**REQUIREMENT**
Only an exact repetition of the entries counts as an answer.

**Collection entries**
/-- The exact value of a finite magnitude code. -/
def magnitude (f : FFmt) (mag : Nat) : Nat × Int :=
  let e := mag / 2 ^ f.mb
  let m := mag % 2 ^ f.mb
  if e = 0 then (m, f.minUlp) else (m + 2 ^ f.mb, f.minUlp + (e - 1))

/-- The value of a code (03 R56, R58). -/
def decode (f : FFmt) (x : Nat) : Exact :=
  if f.isNan x then .nan
  else if f.isInf x then .inf (f.signBit x)
  else
    let (m, e) := f.magnitude (f.magBits x)
    .fin (f.signBit x) m e false

end FFmt

/-- `m1·2^e1 < m2·2^e2`. -/
def magLt (m1 : Nat) (e1 : Int) (m2 : Nat) (e2 : Int) : Bool :=
  if e1 ≤ e2 then m1 < m2 * 2 ^ (e2 - e1).toNat else m1 * 2 ^ (e1 - e2).toNat < m2

/-- Number of bits of a magnitude. -/
def bitLen (m : Nat) : Nat := if m = 0 then 0 else m.log2 + 1

/-- Round a magnitude to a whole number of units 2^e by the mode (03 R67): the units, and whether inexact. -/
def roundAt (rm : RM) (neg : Bool) (man : Nat) (exp : Int) (st : Bool) (e : Int) : Nat × Bool :=
  if e ≤ exp then
    let q := man * 2 ^ (exp - e).toNat
    -- a sticky tail below whole units
    let up := st && (match rm with | .up => !neg | .dn => neg | _ => false)
    (if up then q + 1 else q, st)
  else
    let sh := (e - exp).toNat
    let q := man / 2 ^ sh
    let r := man % 2 ^ sh
    let half := 2 ^ (sh - 1)
    let inexact := r != 0 || st
    let above := half < r || (r == half && st)
    let tie := r == half && !st
    let up := match rm with
      | .ne => above || (tie && q % 2 == 1)
      | .na => above || tie
      | .tz => false
      | .up => inexact && !neg
      | .dn => inexact && neg
    (if up then q + 1 else q, inexact)

/-- What becomes of a finite value beyond the largest finite one, or of an infinite source (03 R70). -/
def FFmt.overflow (f : FFmt) (nanov : Bool) (rm : RM) (neg : Bool) : Nat × Flags :=
  match f.sp with
  | .ieee =>
    let toInf := match rm with
      | .ne | .na => true
      | .tz => false
      | .up => !neg
      | .dn => neg
    (f.withSign neg (if toInf then f.infCode else f.maxCode), flOF ||| flNX)
  | .nanOnly => if nanov then (f.nanCode, flOF ||| flNX) else (f.withSign neg f.maxCode, flOF ||| flNX ||| flSAT)
  | .none => (f.withSign neg f.maxCode, flOF ||| flNX ||| flSAT)

/-- Round a nonzero finite magnitude into a format (03 R67, R68, R70). -/
def FFmt.roundFin (f : FFmt) (nanov : Bool) (rm : RM) (neg : Bool) (man : Nat) (exp : Int) (st : Bool) : Nat × Flags :=
  let p := f.mb + 1
  let eu : Int := bitLen man + exp - p
  -- the result with an unbounded exponent
  let (qu, _) := roundAt rm neg man exp st eu
  let (mm, me) := f.magnitude f.maxCode
  if magLt mm me qu eu then f.overflow nanov rm neg
  else
    let e := max eu f.minUlp
    let (q, inexact) := roundAt rm neg man exp st e
    let tiny := magLt qu eu 1 (1 - f.bias)
    let code := if q < 2 ^ f.mb then q else ((e - f.minUlp).toNat + 1) * 2 ^ f.mb + (q - 2 ^ f.mb)
    (f.withSign neg code, flagIf inexact flNX ||| flagIf (tiny && inexact) flUF)

/-- Deliver an exact value in a format (03 R57, R70). -/
def FFmt.round (f : FFmt) (nanov : Bool) (rm : RM) (x : Exact) : Nat × Flags :=
  match x with
  | .nan => (f.nanCode, flagIf (f.sp == .none) flNV)
  | .inf neg =>
    match f.sp with
    | .ieee => (f.withSign neg f.infCode, flNone)
    | .nanOnly => if nanov then (f.nanCode, flNone) else (f.withSign neg f.maxCode, flSAT)
    | .none => (f.withSign neg f.maxCode, flSAT)
  | .fin neg man exp st => if man = 0 && !st then (f.withSign neg 0, flNone) else f.roundFin nanov rm neg man exp st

**OUTPUT OF THE EXERCISE**
/-- The exact value of a finite magnitude code. -/
def magnitude (f : FFmt) (mag : Nat) : Nat × Int :=
  let e := mag / 2 ^ f.mb
  let m := mag % 2 ^ f.mb
  if e = 0 then (m, f.minUlp) else (m + 2 ^ f.mb, f.minUlp + (e - 1))

/-- The value of a code (03 R56, R58). -/
def decode (f : FFmt) (x : Nat) : Exact :=
  if f.isNan x then .nan
  else if f.isInf x then .inf (f.signBit x)
  else
    let (m, e) := f.magnitude (f.magBits x)
    .fin (f.signBit x) m e false

end FFmt

/-- `m1·2^e1 < m2·2^e2`. -/
def magLt (m1 : Nat) (e1 : Int) (m2 : Nat) (e2 : Int) : Bool :=
  if e1 ≤ e2 then m1 < m2 * 2 ^ (e2 - e1).toNat else m1 * 2 ^ (e1 - e2).toNat < m2

/-- Number of bits of a magnitude. -/
def bitLen (m : Nat) : Nat := if m = 0 then 0 else m.log2 + 1

/-- Round a magnitude to a whole number of units 2^e by the mode (03 R67): the units, and whether inexact. -/
def roundAt (rm : RM) (neg : Bool) (man : Nat) (exp : Int) (st : Bool) (e : Int) : Nat × Bool :=
  if e ≤ exp then
    let q := man * 2 ^ (exp - e).toNat
    -- a sticky tail below whole units
    let up := st && (match rm with | .up => !neg | .dn => neg | _ => false)
    (if up then q + 1 else q, st)
  else
    let sh := (e - exp).toNat
    let q := man / 2 ^ sh
    let r := man % 2 ^ sh
    let half := 2 ^ (sh - 1)
    let inexact := r != 0 || st
    let above := half < r || (r == half && st)
    let tie := r == half && !st
    let up := match rm with
      | .ne => above || (tie && q % 2 == 1)
      | .na => above || tie
      | .tz => false
      | .up => inexact && !neg
      | .dn => inexact && neg
    (if up then q + 1 else q, inexact)

/-- What becomes of a finite value beyond the largest finite one, or of an infinite source (03 R70). -/
def FFmt.overflow (f : FFmt) (nanov : Bool) (rm : RM) (neg : Bool) : Nat × Flags :=
  match f.sp with
  | .ieee =>
    let toInf := match rm with
      | .ne | .na => true
      | .tz => false
      | .up => !neg
      | .dn => neg
    (f.withSign neg (if toInf then f.infCode else f.maxCode), flOF ||| flNX)
  | .nanOnly => if nanov then (f.nanCode, flOF ||| flNX) else (f.withSign neg f.maxCode, flOF ||| flNX ||| flSAT)
  | .none => (f.withSign neg f.maxCode, flOF ||| flNX ||| flSAT)

/-- Round a nonzero finite magnitude into a format (03 R67, R68, R70). -/
def FFmt.roundFin (f : FFmt) (nanov : Bool) (rm : RM) (neg : Bool) (man : Nat) (exp : Int) (st : Bool) : Nat × Flags :=
  let p := f.mb + 1
  let eu : Int := bitLen man + exp - p
  -- the result with an unbounded exponent
  let (qu, _) := roundAt rm neg man exp st eu
  let (mm, me) := f.magnitude f.maxCode
  if magLt mm me qu eu then f.overflow nanov rm neg
  else
    let e := max eu f.minUlp
    let (q, inexact) := roundAt rm neg man exp st e
    let tiny := magLt qu eu 1 (1 - f.bias)
    let code := if q < 2 ^ f.mb then q else ((e - f.minUlp).toNat + 1) * 2 ^ f.mb + (q - 2 ^ f.mb)
    (f.withSign neg code, flagIf inexact flNX ||| flagIf (tiny && inexact) flUF)

/-- Deliver an exact value in a format (03 R57, R70). -/
def FFmt.round (f : FFmt) (nanov : Bool) (rm : RM) (x : Exact) : Nat × Flags :=
  match x with
  | .nan => (f.nanCode, flagIf (f.sp == .none) flNV)
  | .inf neg =>
    match f.sp with
    | .ieee => (f.withSign neg f.infCode, flNone)
    | .nanOnly => if nanov then (f.nanCode, flNone) else (f.withSign neg f.maxCode, flSAT)
    | .none => (f.withSign neg f.maxCode, flSAT)
  | .fin neg man exp st => if man = 0 && !st then (f.withSign neg 0, flNone) else f.roundFin nanov rm neg man exp st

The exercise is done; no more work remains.